Calvin attempted it in 1553, in his Liturgy drawn up for the Reformed church of Geneva, and failed; John Knox attempted it in 1554, in his "Book of Common Order" for the church of Scotland, and failed; Richard Baxter attempted it in his Non-conformist Liturgy, and failed; John Wesley attempted it in his "Sunday service for the Methodists," and failed. But that Liturgy which Martyr-Bishops three hundred years ago, compiled out of the Holy Scriptures and primitive rituals, which was compacted and fashioned by the very men who gave to the world King James' Bible, has stood the battering-ram of Romanism and Puritanism; the sappings and minings of Socinians and Infidels, the treacherous blows of men who have eaten the bread of the church, and then lifted up their heels against her, and has given to the English church a steadfastness of faith, a purity of doctrine, a grandeur of worship, and a moral power possessed by no other church in the whole world.

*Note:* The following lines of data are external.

/-- Settles O13: the blocks' alerts in the order drawn, and behind them, during a calibration, the set without codes. -/
theorem tickRaisesItsAlerts : Obligations.TickRaisesItsAlerts := by
  intro s hrunning
  have hexec := exec_tick_running hrunning
  have halerts := s.tickTaken_alerts (Config.tickOrder s.draws)
  have honly := s.tickTaken_only (Config.tickOrder s.draws)
  have hmeter := s.tickTaken_meter (Config.tickOrder s.draws)
  have hcalibration := s.tickTaken_calibration (Config.tickOrder s.draws)
  rw [State.tickIn_eq] at hexec
  generalize s.draw.tickTaken (Config.tickOrder s.draws) = u at *
  refine ⟨_, hexec, fun hidle => ?_, fun origin hcalibrating => ⟨u, halerts, ?_, ?_, ?_⟩⟩
  · rw [State.tickSample_of_idle (hcalibration.trans hidle)]
    rw [FeederMeter.conversionTicked_of_idle hidle] at hmeter
    exact ⟨halerts, honly, hmeter.trans (by cases s.meter.conversion <;> rfl)⟩
  · have hkept : u.tickSample.book = u.book ∧ u.tickSample.roster = u.roster ∧ u.tickSample.meter = u.meter ∧
        u.tickSample.clock = u.clock ∧ u.tickSample.draws = u.draws := by simp
    obtain ⟨hbook, hroster, hsame, hclock, hdraws⟩ := hkept
    rw [hbook, hroster, hsame, hclock, hdraws]
    exact honly
  · rw [FeederMeter.conversionTicked_of_calibrating hcalibrating] at hmeter
    rw [State.tickSample_meter]
    exact hmeter
  · rw [State.tickSample_of_calibrating (hcalibration.trans hcalibrating)]
    exact u.invalidSample_without

end Sys2Proof.Machine
end

section
/-!
PROOF. Publication: the plane of the pass becomes the front plane, late-corrected, and the log record is handed over (R110, R111, R115,
R116, R149).
-/

namespace Sys2Proof.Machine

open Sys2Proof

/-! ### The planes (R110, R111) -/

/-- An entry is corrected against the live bay record (R111). -/
theorem State.publishedPlane_get (s : State) (sn : Snapshot) (b : BayNo) :
    (s.publishedPlane sn).get b = lateCorrect (sn.plane.get b) (s.bay b) := ofFn_get ..

/-- The late correction keeps an entry only of a bay that is PLUGGED with the entry's tag and mode (R111). -/
theorem lateCorrect_eq (e : PlaneEntry) (bay : BayRecord) :
    lateCorrect e bay =
      if e = { value := 0, tag := none, mode := none, preconditionOn := false } then e
      else if bay.state = .plugged ∧ bay.boundTag = e.tag ∧ bay.agreedMode = e.mode then e
      else { e with value := 0, preconditionOn := false } := by
  unfold lateCorrect
  simp only [eq_comm (a := e.tag), eq_comm (a := e.mode)]
  rfl

theorem armedState_allocator (s : State) (sn : Snapshot) :
    (armedState s sn).allocator =
      { s.allocator with
        front := s.publishedPlane sn, back := s.allocator.front, skipCount := 0, standDown := false } := by
  rw [armedState, State.clearSkips_allocator]
  simp [State.swapPlanes]

theorem startedState_allocator (s : State) (sn : Snapshot) : (startedState s sn).allocator = (armedState s sn).allocator := by
  simp [startedState]

/-- The log record that the Allocator forms at a publication; the hand-over fills the rest. -/
def publishedLog (s : State) (sn : Snapshot) : LogRecord := publicationLog sn (planeSum (s.publishedPlane sn))

/-- A publication: the rounds have started, the log record is handed over, and the pass is done. -/
theorem State.publish_eq (s : State) (sn : Snapshot) :
    s.publish sn =
      let u := (startedState s sn).handLog (publishedLog s sn)
      { u with allocator := { u.allocator with lastB := sn.budget, pass := none } } := by
  have harmed : (s.swapPlanes sn).armBays.allocator.front = s.publishedPlane sn := by simp [State.swapPlanes]
  unfold State.publish startedState armedState publishedLog
  dsimp only
  rw [harmed]

/-- Every field of the Allocator after a publication (R110, R115). -/
theorem State.publish_allocator (s : State) (sn : Snapshot) :
    (s.publish sn).allocator =
      { front := s.publishedPlane sn, back := s.allocator.front, pass := none, skipCount := 0, standDown := false,
        deliveredTotal := 0, lastB := sn.budget } := by
  rw [State.publish_eq]
  dsimp only
  rw [State.handLog_allocator, startedState_allocator, armedState_allocator]

/-! ### The bays of an exchange in flight (R58, R110) -/

/-- A round start leaves the bays of a lane with an exchange in flight, in service or not. -/
theorem LaneStarted.bays_of_exchange {s t : State} {l : LaneNo} (h : LaneStarted s t l) (hx : (s.lane l).exchange ≠ none) (d : Drop) :
    t.bay (bayAt l d) = s.bay (bayAt l d) := by
  obtain ⟨hout, hpending, _⟩ := h
  by_cases hservice : l.val < lanesInService s.config.straps
  · exact (hpending hservice hx).2 d
  · exact (hout (Nat.le_of_not_lt hservice)).2 d

/-- Behind a publication the bays of a lane with an exchange in flight are armed, each in service. -/
theorem State.publish_bay_of_exchange (s : State) (sn : Snapshot) {l : LaneNo} (hx : (s.lane l).exchange ≠ none) (d : Drop) :
    (s.publish sn).bay (bayAt l d) = (s.bay (bayAt l d)).armedIn := by
  have halike := armedState_alike s sn l
  have hstarted : LaneStarted (armedState s sn) (startedState s sn) l :=
    roundsStarted_iff.1 (armedState s sn).startRounds_spec.1 l
  have hlane : (armedState s sn).lane l = s.lane l := by simp [State.lane, armedState]
  obtain ⟨_, hbays, _⟩ := s.publish_started sn
  rw [State.bay_of_bays hbays, hstarted.bays_of_exchange (by rwa [hlane]) d, ← halike.bays d, armedFrom_bay]

/-! ### The log record (R116) -/

theorem Snapshot.sumK_eq (sn : Snapshot) :
    sn.sumK = sumBays fun b => if (sn.bays.get b).state = .disabled then 0 else (sn.bays.get b).k := by
  refine congrArg sumBays (funext fun b => ?_)
  by_cases hb : (sn.bays.get b).state = .disabled
  · rw [if_pos hb, if_neg fun h => (BayState.inService_iff _).1 h hb]
  · rw [if_neg hb, if_pos ((BayState.inService_iff _).2 hb)]

/-- The log record of a publication, every field of it, from the state that the publication meets. -/
theorem startedState_filledRecord (s : State) (sn : Snapshot) :
    (startedState s sn).filledRecord (publishedLog s sn) =
      { interval := s.clock.interval, depotSeconds := s.clock.depotSeconds, budget := sn.budget
        sumG := sumBays fun b => ((s.publishedPlane sn).get b).value
        sumK := sumBays fun b => if (sn.bays.get b).state = .disabled then 0 else (sn.bays.get b).k
        siteLoad := sn.siteLoad, delivered := s.allocator.deliveredTotal, skip := none, overload := sn.overload
        curtail := decide (sn.curtail ≠ .inactive), autonomous := decide (s.clock.plan = .autonomous)
        standDown := false } := by
  unfold State.filledRecord publishedLog publicationLog
  rw [startedState_allocator, armedState_allocator, (startedState_raised s sn).clock, Curtail.inForce_eq, PlanState.isAutonomous_eq,
    Snapshot.sumK_eq]
  rfl

/-- The record of R116 stands at the log position, which moves on. -/
theorem State.publish_logged (s : State) (sn : Snapshot) :
    Logged s.mirror (s.publish sn).mirror s.config.loaded.logLength ((startedState s sn).filledRecord (publishedLog s sn)) := by
  have hconfig : (startedState s sn).config = s.config := by simp [startedState, armedState]
  have hmirror : (s.publish sn).mirror = ((startedState s sn).handLog (publishedLog s sn)).mirror := by rw [State.publish_eq]
  rw [hmirror, ← hconfig]
  exact (startedState_raised s sn).ring.thenLogged ((startedState s sn).handLog_logged (publishedLog s sn))

theorem exec_publication {s : State} {sn : Snapshot} (h : s.allocator.pass = some sn) :
    exec .publication s = .next (s.publish sn) := by
  have hexec : exec .publication s = execPublication s := rfl
  rw [hexec, execPublication, h]

/-- Settles O31: the fields of the Allocator, the armed bays of an exchange in flight, and the log record behind the alerts. -/
theorem publicationPublishesThePass : Obligations.PublicationPublishesThePass := by
  intro s sn hpass
  have hallocator := s.publish_allocator sn
  have hfront : (s.publish sn).allocator.front = s.publishedPlane sn := by rw [hallocator]
  have hlogged := s.publish_logged sn
  have ⟨_, _, _, hheader, _⟩ := hlogged
  refine ⟨s.publish sn, exec_publication hpass, fun b => ?_, ?_, fun l d hx hd => ?_, ?_, hheader, by simp⟩
  · rw [hfront, State.publishedPlane_get, lateCorrect_eq]
  · rw [hallocator]
  · rw [s.publish_bay_of_exchange sn (Option.isSome_iff_ne_none.1 hx), BayRecord.armedIn, if_neg hd]
  · rw [hfront, ← startedState_filledRecord]
    exact hlogged

end Sys2Proof.Machine
end

section
/-!
PROOF. The candidates of a pass (R104), and the planes that a pass writes, within the budget or what is committed (R108 to R110).
-/

namespace Sys2Proof.Machine

open Sys2Proof

/-! ### The candidates (R104) -/

/-- The candidate that a PLUGGED bay is, with its tag and its mode. -/
def Snapshot.candidateAt (sn : Snapshot) (b : BayNo) (t : Tag) (m : ChargeMode) : Candidate :=
  { bay := b, tag := t, mode := m, booking := sn.bookingOf t
    ceiling := min (sn.bays.get b).cap (min (sn.modeEntry m).maximum (sn.bays.get b).postCeiling)
    minimumRun := (sn.modeEntry m).minimumRun, k := (sn.bays.get b).k, lastEnergy := (sn.bays.get b).lastEnergy
    plugIn := plugInAt sn b, p := 0, d := 0 }

theorem Snapshot.candidate_eq_some {sn : Snapshot} {b : BayNo} {c : Candidate} :
    sn.candidate b = some c ↔
      (sn.bays.get b).state = .plugged ∧
        ∃ t m, (sn.bays.get b).boundTag = some t ∧ (sn.bays.get b).agreedMode = some m ∧ c = sn.candidateAt b t m := by
  unfold Snapshot.candidate
  dsimp only
  split
  · next t m hstate htag hmode => simp [hstate, htag, hmode, Snapshot.candidateAt, plugInAt, eq_comm]
  · next hnone =>
    exact ⟨fun h => (by cases h), fun ⟨hstate, t, m, htag, hmode, _⟩ => absurd hmode (hnone t m hstate htag)⟩

theorem Snapshot.mem_candidates {sn : Snapshot} {c : Candidate} : c ∈ sn.candidates ↔ sn.candidate c.bay = some c := by
  have hbay : ∀ b, sn.candidate b = some c → b = c.bay := fun b h => by
    obtain ⟨_, t, m, _, _, rfl⟩ := Snapshot.candidate_eq_some.1 h
    rfl
  simp only [Snapshot.candidates, List.mem_filterMap, List.mem_finRange, true_and]
  exact ⟨fun ⟨b, h⟩ => hbay b h ▸ h, fun h => ⟨_, h⟩⟩

/-- The booking of a candidate is the one that the snapshot's book holds for its tag. -/
theorem Snapshot.booking_of_mem {sn : Snapshot} {c : Candidate} (h : c ∈ sn.candidates) : c.booking = sn.bookingOf c.tag := by
  obtain ⟨_, t, m, _, _, hc⟩ := Snapshot.candidate_eq_some.1 (Snapshot.mem_candidates.1 h)
  rw [hc]
  rfl

theorem insertByPlugIn_perm (c : Candidate) (l : List Candidate) : (insertByPlugIn c l).Perm (c :: l) := by
  induction l with
  | nil => exact .refl _
  | cons x rest ih =>
    rw [insertByPlugIn]
    split
    · exact .refl _
    · exact (ih.cons x).trans (.swap c x rest)

theorem foldl_insertByPlugIn_perm (l acc : List Candidate) :
    (l.foldl (fun acc c => insertByPlugIn c acc) acc).Perm (l ++ acc) := by
  induction l generalizing acc with
  | nil => exact .refl _
  | cons c rest ih => exact (ih _).trans (((insertByPlugIn_perm c acc).append_left rest).trans List.perm_middle)

theorem mem_sortByPlugIn {c : Candidate} {l : List Candidate} : c ∈ sortByPlugIn l ↔ c ∈ l := by
  rw [sortByPlugIn, (foldl_insertByPlugIn_perm l []).mem_iff, List.append_nil]

/-- The booked candidates are those with a booking. -/
theorem Snapshot.mem_bookedOrder {sn : Snapshot} {c : Candidate} :
    c ∈ sn.bookedOrder ↔ c ∈ sn.candidates ∧ c.booking.isSome = true := by
  simp only [Snapshot.bookedOrder, List.mem_flatMap, List.mem_filter, beq_iff_eq]
  constructor
  · rintro ⟨k, hk, hc, htag⟩
    refine ⟨hc, ?_⟩
    rw [Snapshot.booking_of_mem hc, Snapshot.bookingOf, List.find?_isSome]
    exact ⟨k, hk, beq_iff_eq.2 htag.symm⟩
  · rintro ⟨hc, hbooked⟩
    rw [Snapshot.booking_of_mem hc, Snapshot.bookingOf, List.find?_isSome] at hbooked
    obtain ⟨k, hk, htag⟩ := hbooked
    exact ⟨k, hk, hc, (beq_iff_eq.1 htag).symm⟩

/-- The candidate order holds the candidates, booked and unbooked. -/
theorem Snapshot.mem_order {sn : Snapshot} {c : Candidate} : c ∈ sn.order ↔ sn.candidate c.bay = some c := by
  rw [← Snapshot.mem_candidates, Snapshot.order, List.mem_append, mem_sortByPlugIn, Snapshot.mem_bookedOrder, List.mem_filter,
    ← and_or_left, ← Option.not_isSome, Bool.not_eq_true', ← Bool.not_eq_true]
  exact and_iff_left (Classical.em _)

/-! ### What the stages and the walk leave -/

/-- A stage keeps of each candidate what its grant keeps. -/
theorem visitAll_map {β : Type} (f : Candidate → β) {grant : Candidate → Nat → Nat} {take : Candidate → Nat → Candidate}
    (h : ∀ c g, f (take c g) = f c) (cs : List Candidate) (r : Nat) : (visitAll grant take cs r).1.map f = cs.map f := by
  induction cs generalizing r with
  | nil => rfl
  | cons c rest ih => rw [visitAll, List.map_cons, List.map_cons, h, ih]

theorem commitWalk_map_fst (cs : List Candidate) (available : Int) : (commitWalk cs available).map Prod.fst = cs := by
  induction cs generalizing available with
  | nil => rfl
  | cons c rest ih => rw [commitWalk, List.map_cons, ih]

/-- Neither the stages nor the walk change a figure of a candidate that the grants leave. -/
theorem Snapshot.grants_map {β : Type} (sn : Snapshot) (f : Candidate → β) (hpre : ∀ c g, f (takePrecondition c g) = f c)
    (hcharge : ∀ c g, f (takeCharge c g) = f c) : (sn.grants.map Prod.fst).map f = sn.order.map f := by
  rw [Snapshot.grants, commitWalk_map_fst, Snapshot.desired, visitAll_map f hcharge, visitAll_map f hcharge, visitAll_map f hpre]

/-- The committed setpoint of each candidate granted is the one of its bay. -/
theorem Snapshot.k_of_mem_grants {sn : Snapshot} {cg : Candidate × Nat} (h : cg ∈ sn.grants) :
    cg.1.k = (sn.bays.get cg.1.bay).k := by
  have hmem : (cg.1.bay, cg.1.k) ∈ (sn.grants.map Prod.fst).map fun c => (c.bay, c.k) :=
    List.mem_map_of_mem (List.mem_map_of_mem h)
  rw [sn.grants_map (fun c => (c.bay, c.k)) (fun _ _ => rfl) fun _ _ => rfl] at hmem
  obtain ⟨c, hc, he⟩ := List.mem_map.1 hmem
  obtain ⟨hbay, hk⟩ := Prod.mk.inj he
  obtain ⟨_, t, m, _, _, hcandidate⟩ := Snapshot.candidate_eq_some.1 (Snapshot.mem_order.1 hc)
  rw [← hk, ← hbay, hcandidate]
  rfl

/-! ### The commit walk stays within what is available (R108) -/

theorem dropSmallCharge_le (c : Candidate) (g : Nat) : dropSmallCharge c g ≤ g := by
  unfold dropSmallCharge
  dsimp only
  split
  · exact Nat.min_le_right _ _
  · exact Nat.le_refl _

This Book of Prayer transmitted to us, and adapted to our American church improved in structure and arrangement, is the great liturgic heritage which we are to keep in full use in our House of Prayer, and transmit unimpaired to our children's children as the noblest form of worship compiled by human minds, and the most fitting Book of Prayer for the House of Prayer.

There are those who are almost afraid to eulogize the Prayer Book lest they should be thought to foster formalism, or be regarded as formalists. With such I have no sympathy. Next to my Bible, I love my Prayer Book, [30/31] and I hesitate not to proclaim its excellency and advocate its use. Nay more, I will say that the more the minds of the members of our church are fashioned by its prayers and its praises; the more they imbibe its devotional and eucharistic spirit; the more the Prayer Book lives its life, and breathes its breath into our souls, the holier shall we be, and the more glorious will the church appear.

Yet I would not overrate the Prayer Book. It does not overrate itself; it is subordinate to the Bible, and there is its proper place. If an Astronomer, after spending many days in lecturing upon the nature and influence of the Sun, should devote one lecture to the Moon, would it be regarded as disparaging the sun? Especially if he should show that but for the sun the moon would not shine or do her office!

Such is my position now. Every Lord's day do I preach about the Sun, the glorious Sun of Righteousness, the central orb of the moral universe, binding all churches to Him--lighting all churches with His beams--and by the sweet attractions of His love, causing them all to roll around Him, and make music as they roll. To-night, how ever, I come to speak of a distant satellite. I do not even propose to speak of the Church, which like the earth, moves in a stately orbit around this Sun, but of the Prayer Book, that Moon which moves around the church. Like the moon, the Prayer Book is only a satellite of the church. Like the moon, it borrows all its light from the Sun of Righteousness--like the moon, it always turns its bright face to the church--like the moon, it creates the great tidal waves of prayer and praise--like the moon, it shines only in the night of the church's earthly being, and like the moon, it follows the church, as the church [31/32] marches through the signs of her ecclesiastical zodiac, around the central orb of life and glory, even Jesus Christ.

Such is the position of the Prayer Book in the Protestant Episcopal Church. It is not the greater light to rule the day, but the lesser light to shine upon our night of ignorance and infirmity; and to guide our feet along that pathway of prayer and praise, which shineth more and more until the perfect day--the perfect day of Heaven.